━━━ DATA FOR ANALYSIS

-- ==== Sys2Proof/Machine/Pace.lean ====
section
/-!
DEFINITION. Pace meters and caps (R42 to R47), the watt cap (R501 to R504), rails (R506) and thermal protection (R508 to
R511): the commands PACE_WINDOW, POWER_SAMPLE, CAP_LOOP_PERIOD, THERMAL_SAMPLE, THERMAL_SHUTDOWN, SUPPLY_LOW, REG_FAULT.
-/
namespace Sys2Proof.Machine

/-- Change the power state. -/
def State.updPwr (s : State) (f : Power → Power) : State := { s with pwr := f s.pwr }

/-- Act only while the device runs: the security core is released and no shutdown stands. -/
def State.whenLive (s : State) (f : State → State) : State := if s.phase = .live then f s else s

/-! ### Pace -/

/-- The deadline hold applies to a cluster (R47): a deadline stall has work placed on, or carve-outs reserved on, one of its cores. -/
def State.deadlineHold (s : State) (c : Nat) : Bool :=
  s.cmd.jobs.any (fun j => j.phase = .placed && !j.ended && j.core / 8 == c && s.deadlineStall j.stall)
  || (s.sch.carves ++ s.sch.oldCarves).any (fun e => e.2.1 / 8 == c && s.deadlineStall e.1)

/-- CAP of a cluster (R45). -/
def State.cap (s : State) (c : Nat) : Nat := s.fld (Reg.PWR_PACE_CAP_C c) 11 0

/-- EFFECTIVE of a cluster (R47). -/
def State.effective (s : State) (c : Nat) : Nat := if s.deadlineHold c then max (s.cap c) 950 else s.cap c

/-- PWR_PACE_CAP_Cc as it reads (R45, R47). -/
def State.readPaceCap (s : State) (c : Nat) : Word :=
  BitVec.ofNat 32 (b2n (s.deadlineHold c && s.cap c < 950) * 2 ^ 31 + s.effective c * 2 ^ 16 + s.cap c)

/-- PWR_CLUSTER_Cc as it reads: CAPPED while the cluster is ON with a CAP below 1,500 (R494, R500). -/
def State.readCluster (s : State) (c : Nat) : Word :=
  let r := Reg.PWR_CLUSTER_C c
  if s.fld r 25 24 == 0 && s.cap c < 1500 then BitVec.ofNat 32 (putBits (s.rd r).toNat 25 24 1) else s.rd r

/-- The newest n elements of a list that grows at its end. -/
def keepLast {α : Type} (n : Nat) (l : List α) : List α := l.drop (l.length - n)

/-- PACE_WINDOW (R42 to R44): one complete window of a cluster that is ON or CAPPED; before 1,024 windows have come AVG is the mean of those that have. [DESIGN CHOICE, log entries 15, 105] -/
def execPaceWindow (cluster : ClusterId) (count : BitVec 12) (s : State) : Host.Outcome State Fault Refusal :=
  .next (s.whenLive fun s =>
    let c := cluster.val
    if !s.clusterUp c then s
    else
      let n := count.toNat
      let h := keepLast 1024 ((s.pwr.pace.getD c []) ++ [n])
      let low := if n < 950 then s.pwr.paceLow.getD c 0 + 1 else 0
      let avg := h.foldl (· + ·) 0 / h.length
      let r := Reg.PWR_PACE_C c
      let s := ((s.setBit r 31 true).setFld r 27 16 avg).setFld r 11 0 n
      let s := s.setFld (Reg.PWR_PACE_MIN_C c) 11 0 (min (s.fld (Reg.PWR_PACE_MIN_C c) 11 0) n)
      let s := s.updPwr fun p =>
        { p with pace := p.pace.set c h, paceLow := p.paceLow.set c low, paceLowAt := if low = 0 then p.paceLowAt.set c none else p.paceLowAt }
      let due : Bool := match s.pwr.paceLowAt.getD c none with
        | none => true
        | some t => decide (t + 1000000 ≤ s.refNs)
      if 16 ≤ low && due then
        (s.updPwr fun p => { p with paceLowAt := p.paceLowAt.set c (some s.refNs) }).report (0x104 + c) Kind.PACE_LOW 0 (c + n * 2 ^ 16)
      else s)

/-- A write of CLEAR in PWR_PACE_MIN_Cc (R43). -/
def State.afterPaceMin (c : Nat) (v : Word) (s : State) : State :=
  if v.getLsbD 31 then s.setFld (Reg.PWR_PACE_MIN_C c) 11 0 0xFFF else s

/-! ### The watt cap -/

/-- POWER_SAMPLE (R501). [DESIGN CHOICE, log entry 97] -/
def execPowerSample (deciwatts : BitVec 12) (s : State) : Host.Outcome State Fault Refusal :=
  .next (s.whenLive fun s =>
    let l := keepLast 10 (s.pwr.samples ++ [deciwatts.toNat])
    let s := s.updPwr fun p => { p with samples := l }
    (s.setFld Reg.PWR_POWER 11 0 deciwatts.toNat).setFld Reg.PWR_POWER 27 16 (l.foldl (· + ·) 0 / l.length))

/-- A number held between two bounds. [DESIGN CHOICE, log entry 97] -/
def clampNat (n lo hi : Nat) : Nat := min (max n lo) hi

/-- The next watt-derived limit from c, the mean power p and the cap in watts (R502). [DESIGN CHOICE, log entry 97] -/
def nextLimit (trip high : Bool) (c p watts : Nat) : Nat :=
  if trip then 95
  else if high then max 95 (c * 9 / 10)
  else clampNat (clampNat (c * (watts * 10) / max p 1) (c * 9 / 10) (c * 11 / 10)) 95 1500

/-- The power core's CAP and the cap that escalation holds combine to the lower (R112). -/
def State.underEscCap (s : State) (c : Nat) : State :=
  s.setFld (Reg.PWR_PACE_CAP_C c) 11 0 (min (s.cap c) (s.pwr.escCap.getD c 1500))

/-- The power core writes every cluster's CAP that is not idle (R502). -/
def State.writeCaps (s : State) (c : Nat) : State :=
  (List.range 4).foldl (fun s k =>
    if s.clusterUp k then s.setFld (Reg.PWR_PACE_CAP_C k) 11 0 (min c (s.pwr.escCap.getD k 1500)) else s) s

/-- CAP_LOOP_PERIOD (R502, R503). -/
def execCapLoopPeriod (s : State) : Host.Outcome State Fault Refusal :=
  .next (s.whenLive fun s =>
    let mean := s.fld Reg.PWR_POWER 27 16
    let watts := s.fld Reg.PWR_CAP 6 0
    let c := nextLimit s.pwr.trip s.pwr.high s.pwr.limit mean watts
    let above := if c = 95 ∧ watts * 10 + 20 < mean then s.pwr.above + 1 else 0
    let met := if mean ≤ watts * 10 then s.pwr.met + 1 else 0
    let fire := above == 10 && s.pwr.unmetArmed
    let armed := if fire then false else s.pwr.unmetArmed || 100 ≤ met
    let s := (s.updPwr fun p => { p with limit := c, above := above, met := met, unmetArmed := armed }).writeCaps c
    if fire then s.report 0x102 Kind.CAP_UNMET 0 (mean + watts * 2 ^ 16) else s)

/-! ### Thermal protection -/

/-- The hottest of some sensors: (sensor, temperature), the lowest sensor on a tie. -/
def hottestOf : List (Nat × Int) → Nat × Int
  | [] => (0, -128)
  | [x] => x
  | x :: t => let y := hottestOf t; if x.2 < y.2 then y else x

/-- The register of a group of sensors: clusters 0 to 3, then the die (R511). -/
def tempReg (k : Nat) : Nat := if k < 4 then Reg.PWR_TEMP_C k else Reg.PWR_TEMP_DIE

/-- Show a group's hottest sensor in its register: NOW and PEAK (R511). -/
def State.showTemp (s : State) (k : Nat) (t : Int) : State :=
  let p := match s.pwr.peaks.getD k none with
    | none => t
    | some x => max x t
  let s := s.updPwr fun w => { w with temps := w.temps.set k t, peaks := w.peaks.set k (some p) }
  (s.setFld (tempReg k) 7 0 (unsigned 8 t)).setFld (tempReg k) 15 8 (unsigned 8 p)

/-- A write of CLEAR in a temperature register sets PEAK to NOW (R511). -/
def State.afterTempClear (k : Nat) (v : Word) (s : State) : State :=
  if v.getLsbD 31 then
    let t := s.pwr.temps.getD k 0
    (s.updPwr fun w => { w with peaks := w.peaks.set k (some t) }).setFld (tempReg k) 15 8 (unsigned 8 t)
  else s

/-- Since when a condition has held: kept while it holds, started now where it begins. -/
def sinceWhen (now : Nat) (b : Bool) (o : Option Nat) : Option Nat :=
  if b then (match o with | some t => some t | none => some now) else none

/-- A condition that began at a time has lasted n ns. -/
def lasted (now n : Nat) (o : Option Nat) : Bool :=
  match o with
  | some t => t + n ≤ now
  | none => false

/-- THERMAL_SAMPLE (R508 to R510): the 20 sensors, 4c to 4c + 3 of cluster c, 16 to 19 at die level. -/
def execThermalSample (temps : List Int) (s : State) : Host.Outcome State Fault Refusal :=
  .next (s.whenLive fun s =>
    let v := (List.range 20).map fun i => (i, temps.getD i 0)
    let group := fun k => hottestOf ((v.drop (4 * k)).take 4)
    let top := hottestOf v
    let trip := (s.fld Reg.PWR_THERM 23 16 : Int)
    let high := (s.fld Reg.PWR_THERM 7 0 : Int)
    let s := (List.range 5).foldl (fun s k => s.showTemp k (group k).2) s
    let addr := top.1 + unsigned 8 top.2 * 2 ^ 8
    let newHigh := high ≤ top.2 && !s.pwr.high
    let newTrip := trip ≤ top.2 && !s.pwr.trip
    let ch := sinceWhen s.refNs (decide (top.2 < high - 5)) s.pwr.coolHigh
    let ct := sinceWhen s.refNs (decide (top.2 < trip - 5)) s.pwr.coolTrip
    let hot := v.map fun x => sinceWhen s.refNs (decide (trip ≤ x.2)) (s.pwr.hotSince.getD x.1 none)
    let s := s.updPwr fun p =>
      { p with high := (p.high || newHigh) && !lasted s.refNs 100000000 ch, trip := (p.trip || newTrip) && !lasted s.refNs 100000000 ct, coolHigh := ch, coolTrip := ct, hotSince := hot, scorched := p.scorched || decide (trip + 10 ≤ top.2), hottest := (top.1, unsigned 8 top.2) }
    let s := if newHigh then s.report 0x102 Kind.TEMP_HIGH 0 addr else s
    if newTrip then ((s.updPwr fun p => { p with limit := 95 }).writeCaps 95).report 0x102 Kind.TEMP_TRIP 0 addr else s)

/-- THERMAL_SHUTDOWN (R510): a sensor has stayed at or above TRIP_C for 10 ms, or one has reached TRIP_C + 10. -/
def execThermalShutdown (s : State) : Host.Outcome State Fault Refusal :=
  .next (s.whenLive fun s =>
    if s.pwr.scorched || s.pwr.hotSince.any (lasted s.refNs 10000000) then
      { s.report 0x102 Kind.TEMP_TRIP 0 (s.pwr.hottest.1 + s.pwr.hottest.2 * 2 ^ 8 + 2 ^ 38) with phase := .shutdown }
    else s)

/-- SUPPLY_LOW (R506, R546): VDD_CORE has stayed below 0.69 V for 10 µs; below 0.66 V nothing is guaranteed. [DESIGN CHOICE, log entries 14, 101] -/
def execSupplyLow (mv : Nat) (s : State) : Host.Outcome State Fault Refusal :=
  if mv < 660 then .fault .belowSurvival
  else .next (s.whenLive fun s => if mv < 690 then s.report 0x102 Kind.SUPPLY_LOW 0 (mv * 2 ^ 16) else s)

/-- REG_FAULT (R506): a cluster rail has stayed more than 15 mV from its target for 100 µs. -/
def execRegFault (cluster : ClusterId) (mv : BitVec 12) (s : State) : Host.Outcome State Fault Refusal :=
  .next (s.whenLive fun s =>
    let r := Reg.PWR_REG_C cluster.val
    ((s.setBit r 31 false).setFld r 11 0 mv.toNat).report 0x102 Kind.REG_FAULT 0 (cluster.val + mv.toNat * 2 ^ 16))

end Sys2Proof.Machine
end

━━━━━━

(AIM OF THE EXERCISE): From the records above, quote only the lines running from the line with "x => max x t" to the line with "(s.updPwr fun w", both lines included.

(SOLUTION TO THE PROBLEM):
    | some x => max x t
  let s := s.updPwr fun w => { w with temps := w.temps.set k t, peaks := w.peaks.set k (some p) }
  (s.setFld (tempReg k) 7 0 (unsigned 8 t)).setFld (tempReg k) 15 8 (unsigned 8 p)

/-- A write of CLEAR in a temperature register sets PEAK to NOW (R511). -/
def State.afterTempClear (k : Nat) (v : Word) (s : State) : State :=
  if v.getLsbD 31 then
    let t := s.pwr.temps.getD k 0
    (s.updPwr fun w => { w with peaks := w.peaks.set k (some t) }).setFld (tempReg k) 15 8 (unsigned 8 t)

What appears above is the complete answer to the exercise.